(Saved entries)
-- ==== Sys2Proof/Laws/State.lean ====
section
/-! SUPPORT. One lemma per field and update of State. -/

namespace Sys2Proof.Machine

/-! ## `record` -/

@[simp] theorem record_cfg (s : State) (e : PinEvent) : (s.record e).cfg = s.cfg := rfl
@[simp] theorem record_pins (s : State) (e : PinEvent) : (s.record e).pins = s.pins := rfl
@[simp] theorem record_DBIN (s : State) (e : PinEvent) : (s.record e).DBIN = s.DBIN := rfl
@[simp] theorem record_FSM (s : State) (e : PinEvent) : (s.record e).FSM = s.FSM := rfl
@[simp] theorem record_SP (s : State) (e : PinEvent) : (s.record e).SP = s.SP := rfl
@[simp] theorem record_RUN (s : State) (e : PinEvent) : (s.record e).RUN = s.RUN := rfl
@[simp] theorem record_todo (s : State) (e : PinEvent) : (s.record e).todo = s.todo := rfl
@[simp] theorem record_lat (s : State) (e : PinEvent) : (s.record e).lat = s.lat := rfl
@[simp] theorem record_work (s : State) (e : PinEvent) : (s.record e).work = s.work := rfl
@[simp] theorem record_DIAG (s : State) (e : PinEvent) : (s.record e).DIAG = s.DIAG := rfl
@[simp] theorem record_RBUF (s : State) (e : PinEvent) : (s.record e).RBUF = s.RBUF := rfl
@[simp] theorem record_RLEN (s : State) (e : PinEvent) : (s.record e).RLEN = s.RLEN := rfl
@[simp] theorem record_chip1 (s : State) (e : PinEvent) : (s.record e).chip1 = s.chip1 := rfl
@[simp] theorem record_chip2 (s : State) (e : PinEvent) : (s.record e).chip2 = s.chip2 := rfl
@[simp] theorem record_ram (s : State) (e : PinEvent) : (s.record e).ram = s.ram := rfl
@[simp] theorem record_stream (s : State) (e : PinEvent) : (s.record e).stream = s.stream := rfl
@[simp] theorem record_rst_n (s : State) (e : PinEvent) : (s.record e).rst_n = s.rst_n := rfl
@[simp] theorem record_db7 (s : State) (e : PinEvent) : (s.record e).db7 = s.db7 := rfl
@[simp] theorem record_sampled (s : State) (e : PinEvent) : (s.record e).sampled = s.sampled := rfl
@[simp] theorem record_draws (s : State) (e : PinEvent) : (s.record e).draws = s.draws := rfl
@[simp] theorem record_trace (s : State) (e : PinEvent) : (s.record e).trace = e :: s.trace := rfl

/-! ## `setDiag` -/

@[simp] theorem setDiag_cfg (s : State) (b : DiagBit) : (s.setDiag b).cfg = s.cfg := rfl
@[simp] theorem setDiag_pins (s : State) (b : DiagBit) : (s.setDiag b).pins = s.pins := rfl
@[simp] theorem setDiag_DBIN (s : State) (b : DiagBit) : (s.setDiag b).DBIN = s.DBIN := rfl
@[simp] theorem setDiag_FSM (s : State) (b : DiagBit) : (s.setDiag b).FSM = s.FSM := rfl
@[simp] theorem setDiag_SP (s : State) (b : DiagBit) : (s.setDiag b).SP = s.SP := rfl
@[simp] theorem setDiag_RUN (s : State) (b : DiagBit) : (s.setDiag b).RUN = s.RUN := rfl
@[simp] theorem setDiag_todo (s : State) (b : DiagBit) : (s.setDiag b).todo = s.todo := rfl
@[simp] theorem setDiag_lat (s : State) (b : DiagBit) : (s.setDiag b).lat = s.lat := rfl
@[simp] theorem setDiag_work (s : State) (b : DiagBit) : (s.setDiag b).work = s.work := rfl
@[simp] theorem setDiag_DIAG (s : State) (b : DiagBit) : (s.setDiag b).DIAG = raise b s.DIAG := rfl
@[simp] theorem setDiag_RBUF (s : State) (b : DiagBit) : (s.setDiag b).RBUF = s.RBUF := rfl
@[simp] theorem setDiag_RLEN (s : State) (b : DiagBit) : (s.setDiag b).RLEN = s.RLEN := rfl
@[simp] theorem setDiag_chip1 (s : State) (b : DiagBit) : (s.setDiag b).chip1 = s.chip1 := rfl
@[simp] theorem setDiag_chip2 (s : State) (b : DiagBit) : (s.setDiag b).chip2 = s.chip2 := rfl
@[simp] theorem setDiag_ram (s : State) (b : DiagBit) : (s.setDiag b).ram = s.ram := rfl
@[simp] theorem setDiag_stream (s : State) (b : DiagBit) : (s.setDiag b).stream = s.stream := rfl
@[simp] theorem setDiag_rst_n (s : State) (b : DiagBit) : (s.setDiag b).rst_n = s.rst_n := rfl
@[simp] theorem setDiag_db7 (s : State) (b : DiagBit) : (s.setDiag b).db7 = s.db7 := rfl
@[simp] theorem setDiag_sampled (s : State) (b : DiagBit) : (s.setDiag b).sampled = s.sampled := rfl
@[simp] theorem setDiag_draws (s : State) (b : DiagBit) : (s.setDiag b).draws = s.draws := rfl
@[simp] theorem setDiag_trace (s : State) (b : DiagBit) : (s.setDiag b).trace = s.trace := rfl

#### [Your assignment]
Look above for the line holding "e).chip2 = s.chip2 := rfl", then set down exactly that line and every line after it up to and including the line holding "b).RUN = s.RUN := rfl", with nothing else.

#### [Answer box]
@[simp] theorem record_chip2 (s : State) (e : PinEvent) : (s.record e).chip2 = s.chip2 := rfl
@[simp] theorem record_ram (s : State) (e : PinEvent) : (s.record e).ram = s.ram := rfl
@[simp] theorem record_stream (s : State) (e : PinEvent) : (s.record e).stream = s.stream := rfl
@[simp] theorem record_rst_n (s : State) (e : PinEvent) : (s.record e).rst_n = s.rst_n := rfl
@[simp] theorem record_db7 (s : State) (e : PinEvent) : (s.record e).db7 = s.db7 := rfl
@[simp] theorem record_sampled (s : State) (e : PinEvent) : (s.record e).sampled = s.sampled := rfl
@[simp] theorem record_draws (s : State) (e : PinEvent) : (s.record e).draws = s.draws := rfl
@[simp] theorem record_trace (s : State) (e : PinEvent) : (s.record e).trace = e :: s.trace := rfl

/-! ## `setDiag` -/

@[simp] theorem setDiag_cfg (s : State) (b : DiagBit) : (s.setDiag b).cfg = s.cfg := rfl
@[simp] theorem setDiag_pins (s : State) (b : DiagBit) : (s.setDiag b).pins = s.pins := rfl
@[simp] theorem setDiag_DBIN (s : State) (b : DiagBit) : (s.setDiag b).DBIN = s.DBIN := rfl
@[simp] theorem setDiag_FSM (s : State) (b : DiagBit) : (s.setDiag b).FSM = s.FSM := rfl
@[simp] theorem setDiag_SP (s : State) (b : DiagBit) : (s.setDiag b).SP = s.SP := rfl
@[simp] theorem setDiag_RUN (s : State) (b : DiagBit) : (s.setDiag b).RUN = s.RUN := rfl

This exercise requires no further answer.